* **Records for this task**:
theorem executed_writeRead (addr : Byte) (wdata : List Byte) (rcount : Byte) (s : State) :
    Executed (.writeRead addr wdata rcount) s (executeWriteRead addr wdata rcount s) := by
  have hg := grown_busWrite addr wdata s
  have hl : Listed (.writeRead addr wdata rcount) s.cfg
      (.busWrite s.cfg.freq addr wdata (nextWriteAnswer s)) :=
    listed_busWrite (.inr (.inl ⟨_, _, _, rfl⟩))
  cases h : nextWriteAnswer s with
  | fault st =>
    have hx : executeWriteRead addr wdata rcount s = (.busFault st, (busWrite addr wdata s).2) := by
      simp [executeWriteRead, busWrite, h]
    rw [hx]
    rw [h] at hg hl
    exact ⟨⟨_, hg, by simpa using hl, Ends.fault rfl⟩, .inr ⟨st, rfl⟩⟩
  | ok st =>
    rw [h] at hg hl
    have hd := grown_delay s.cfg.wrDelay (busWrite addr wdata s).2
    have hld : Listed (.writeRead addr wdata rcount) s.cfg (.delay s.cfg.wrDelay) :=
      listed_delay (.inr ⟨_, _, _, rfl⟩)
    have hr := grown_busRead addr rcount (delay s.cfg.wrDelay (busWrite addr wdata s).2)
    have hfreq : (delay s.cfg.wrDelay (busWrite addr wdata s).2).cfg = s.cfg := by simp [busWrite]
    have hlr : Listed (.writeRead addr wdata rcount) s.cfg (.busRead s.cfg.freq addr rcount
        (nextReadAnswer rcount (delay s.cfg.wrDelay (busWrite addr wdata s).2))) :=
      listed_busRead (.inr ⟨_, _, _, rfl⟩)
    rw [hfreq] at hr
    cases hr2 : nextReadAnswer rcount (delay s.cfg.wrDelay (busWrite addr wdata s).2) with
    | ok d =>
      have hx : executeWriteRead addr wdata rcount s = (.readPayload addr d,
          (busRead addr rcount (delay s.cfg.wrDelay (busWrite addr wdata s).2)).2) := by
        simp only [executeWriteRead, busWrite, h, busRead, record_cfg, popWriteAnswer_cfg]
        simp only [busWrite, h] at hr2
        rw [hr2]
      rw [hx]
      rw [hr2] at hr hlr
      refine ⟨⟨_, hg.cons (hd.cons hr), ?_, ?_⟩, .inl ⟨d, rfl, nextReadAnswer_length hr2⟩⟩
      · simpa using ⟨hl, hld, hlr⟩
      · exact .inl ⟨by simp [Event.faultStatus], by simp⟩
    | fault st' =>
      have hx : executeWriteRead addr wdata rcount s = (.busFault st',
          (busRead addr rcount (delay s.cfg.wrDelay (busWrite addr wdata s).2)).2) := by
        simp only [executeWriteRead, busWrite, h, busRead, record_cfg, popWriteAnswer_cfg]
        simp only [busWrite, h] at hr2
        rw [hr2]
      rw [hx]
      rw [hr2] at hr hlr
      refine ⟨⟨_, hg.cons (hd.cons hr), ?_, ?_⟩, .inr ⟨st', rfl⟩⟩
      · simpa using ⟨hl, hld, hlr⟩
      · exact Ends.cons rfl (Ends.cons rfl (Ends.fault rfl))

/-! ### The scan of DEVICELIST -/

/-- One turn of the loop: a status goes on, with the address collected when the status is 0. -/
theorem scan_ok {a : Byte} {as found : List Byte} {s : State} {st : BusStatus}
    (h : nextWriteAnswer s = .ok st) :
    scan (a :: as) found s =
      scan as (if st = .success then found ++ [a] else found) (busWrite a [] s).2 := by
  cases st <;> simp [scan, probe, busWrite, h]

/-- One turn of the loop: a fault abandons the scan. -/
theorem scan_fault {a : Byte} {as found : List Byte} {s : State} {st : Option Byte}
    (h : nextWriteAnswer s = .fault st) :
    scan (a :: as) found s = (.busFault st, (busWrite a [] s).2) := by
  simp [scan, probe, busWrite, h]

theorem executed_scan (as found : List Byte) (s : State) :
    (∃ es, Grown s (scan as found s).2 es ∧ (∀ e ∈ es, Listed .deviceList s.cfg e) ∧
      Ends es (scan as found s).1) ∧
    ((∃ more, (scan as found s).1 = .deviceList (found ++ more) ∧ List.Sublist more as) ∨
      ∃ st, (scan as found s).1 = .busFault st) := by
  induction as generalizing found s with
  | nil =>
    exact ⟨⟨[], Grown.refl s, by simp, Ends.nil (by simp [scan])⟩,
      .inl ⟨[], by simp [scan], List.Sublist.refl []⟩⟩
  | cons a as ih =>
    have hg := grown_busWrite a [] s
    have hl : Listed .deviceList s.cfg (.busWrite s.cfg.freq a [] (nextWriteAnswer s)) :=
      listed_busWrite (.inr (.inr (.inr rfl)))
    cases h : nextWriteAnswer s with
    | fault st =>
      rw [scan_fault h]
      rw [h] at hg hl
      exact ⟨⟨_, hg, by simpa using hl, Ends.fault rfl⟩, .inr ⟨st, rfl⟩⟩
    | ok st =>
      rw [scan_ok h]
      rw [h] at hg hl
      obtain ⟨⟨es, hes, hall, hend⟩, hres⟩ :=
        ih (if st = .success then found ++ [a] else found) (busWrite a [] s).2
      have hc : (busWrite a [] s).2.cfg = s.cfg := hg.cfg
      rw [hc] at hall
      refine ⟨⟨_, hg.cons hes, ?_, Ends.cons rfl hend⟩, ?_⟩
      · intro e he
        rcases List.mem_cons.mp he with rfl | he
        · exact hl
        · exact hall e he
      · rcases hres with ⟨more, hm, hsub⟩ | hf
        · left
          by_cases hst : st = .success
          · rw [if_pos hst] at hm ⊢
            exact ⟨a :: more, by rw [hm, List.append_assoc]; rfl, hsub.cons_cons a⟩
          · rw [if_neg hst] at hm ⊢
            exact ⟨more, hm, hsub.cons a⟩
        · exact .inr hf

theorem executed_deviceList (s : State) : Executed .deviceList s (executeDeviceList s) := by
  obtain ⟨h1, h2⟩ := executed_scan scanAddresses [] s
  refine ⟨h1, ?_⟩
  rcases h2 with ⟨more, hm, hsub⟩ | hf
  · exact .inl ⟨more, hm.trans (by simp), hsub⟩
  · exact .inr hf

theorem executed_resetDevices (s : State) : Executed .resetDevices s (executeResetDevices s) := by
  refine ⟨⟨[.pinWrite s.cfg.resetPin .low, .delay s.cfg.resetPulse, .pinWrite s.cfg.resetPin .high,
    .delay s.cfg.resetSettle], ?_, ?_, .inl ⟨?_, ?_⟩⟩, .inl rfl⟩
  · exact (grown_pinWrite _ _ _).cons ((grown_delay _ _).cons
      ((grown_pinWrite _ _ _).cons (grown_delay _ _)))
  · simpa using ⟨listed_pinWrite, listed_delay (.inl rfl), listed_pinWrite, listed_delay (.inl rfl)⟩
  · simp [Event.faultStatus]
  · simp [executeResetDevices]

/-! ### All instructions -/

/-- What `exec` does, for every instruction: the block is written (`written`), events `es` of the
instruction's rule are recorded, and the response `fr` closes them. -/
structure ExecShape (i : Instr) (s t : State) (es : List Event) (fr : List Byte) : Prop where
  grown : Grown (written i s) t (es ++ [.tx fr])
  listed : ∀ e ∈ es, Listed i s.cfg e
  response :
    (i.isCommand = true ∧ ∃ r, Ends es r ∧ fr = encodeResponse i.opcode r ∧
      (Answers i r ∨ ∃ st, r = .busFault st)) ∨
    (i.isCommand = false ∧ es = [] ∧ fr = noCommandFrame)

theorem execShape_of_executed {i : Instr} {s : State} {x : Result × State} (hc : i.isCommand = true)
    (hw : written i s = s) (h : Executed i s x) :
    ∃ es fr, ExecShape i s (respond i.opcode x) es fr := by
  obtain ⟨⟨es, hg, hl, he⟩, hr⟩ := h
  refine ⟨es, encodeResponse i.opcode x.1, ⟨?_, hl, .inl ⟨hc, x.1, he, rfl, hr⟩⟩⟩
  rw [hw, respond_eq]
  exact hg.trans (grown_transmit _ _)

theorem execShape_of_ack {i : Instr} {s : State} (hc : i.isCommand = true) (ha : Answers i .ack) :
    ExecShape i s (respond i.opcode (.ack, written i s)) [] (encodeResponse i.opcode .ack) := by
  refine ⟨?_, by simp, .inl ⟨hc, .ack, Ends.nil (by simp), rfl, .inl ha⟩⟩
  rw [respond_eq]
  exact grown_transmit _ _

theorem execShape_of_noCommand {i : Instr} {s : State} (hc : i.isCommand = false)
    (hw : written i s = s) : ExecShape i s (takeException .noCommand s) [] noCommandFrame :=
  ⟨by rw [hw]; exact grown_transmit _ _, by simp, .inr ⟨hc, rfl, rfl⟩⟩

/-- The inversion lemma of `exec`: every instruction answers a next state, of this shape. -/
theorem exec_shape (i : Instr) (s : State) :
    ∃ t es fr, exec i s = .next t ∧ ExecShape i s t es fr := by
  cases i with
  | write addr data =>
    obtain ⟨es, fr, h⟩ := execShape_of_executed (s := s) rfl rfl (executed_write addr data s)
    exact ⟨_, es, fr, rfl, h⟩
  | read addr count =>
    obtain ⟨es, fr, h⟩ := execShape_of_executed (s := s) rfl rfl (executed_read addr count s)
    exact ⟨_, es, fr, rfl, h⟩
  | writeRead addr wdata rcount =>
    obtain ⟨es, fr, h⟩ := execShape_of_executed (s := s) rfl rfl (executed_writeRead addr wdata rcount s)
    exact ⟨_, es, fr, rfl, h⟩
  | checkDevice addr =>
    obtain ⟨es, fr, h⟩ := execShape_of_executed (s := s) rfl rfl (executed_checkDevice addr s)
    exact ⟨_, es, fr, rfl, h⟩
  | deviceList =>
    obtain ⟨es, fr, h⟩ := execShape_of_executed (s := s) rfl rfl (executed_deviceList s)
    exact ⟨_, es, fr, rfl, h⟩
  | resetDevices =>
    obtain ⟨es, fr, h⟩ := execShape_of_executed (s := s) rfl rfl (executed_resetDevices s)
    exact ⟨_, es, fr, rfl, h⟩
  | error => exact ⟨_, _, _, rfl, execShape_of_noCommand rfl rfl⟩
  | messageError => exact ⟨_, _, _, rfl, execShape_of_noCommand rfl rfl⟩
  | noCommand => exact ⟨_, _, _, rfl, execShape_of_noCommand rfl rfl⟩
  | info => exact ⟨_, _, _, rfl, execShape_of_noCommand rfl rfl⟩
  | resetI2CFreq => exact ⟨_, _, _, rfl, execShape_of_ack rfl rfl⟩
  | set400kHz => exact ⟨_, _, _, rfl, execShape_of_ack rfl rfl⟩
  | setWriteReadDelay p => exact ⟨_, _, _, rfl, execShape_of_ack rfl rfl⟩
  | setResetPin p => exact ⟨_, _, _, rfl, execShape_of_ack rfl rfl⟩
  | setResetTime p => exact ⟨_, _, _, rfl, execShape_of_ack rfl rfl⟩
  | setResetSettleTime p => exact ⟨_, _, _, rfl, execShape_of_ack rfl rfl⟩
  | setInputBufferSize p => exact ⟨_, _, _, rfl, execShape_of_ack rfl rfl⟩

/-- The same from a given next state. -/
theorem exec_shape_of_next {i : Instr} {s t : State} (h : exec i s = .next t) :
    ∃ es fr, ExecShape i s t es fr := by
  obtain ⟨t', es, fr, h', hs⟩ := exec_shape i s
  rw [h] at h'
  cases h'
  exact ⟨es, fr, hs⟩

end Sys2Proof.Machine
end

* **Exercise**:
Determine how many lines in the listing include the string "else", and answer with that number alone.

* **Task answer**:
2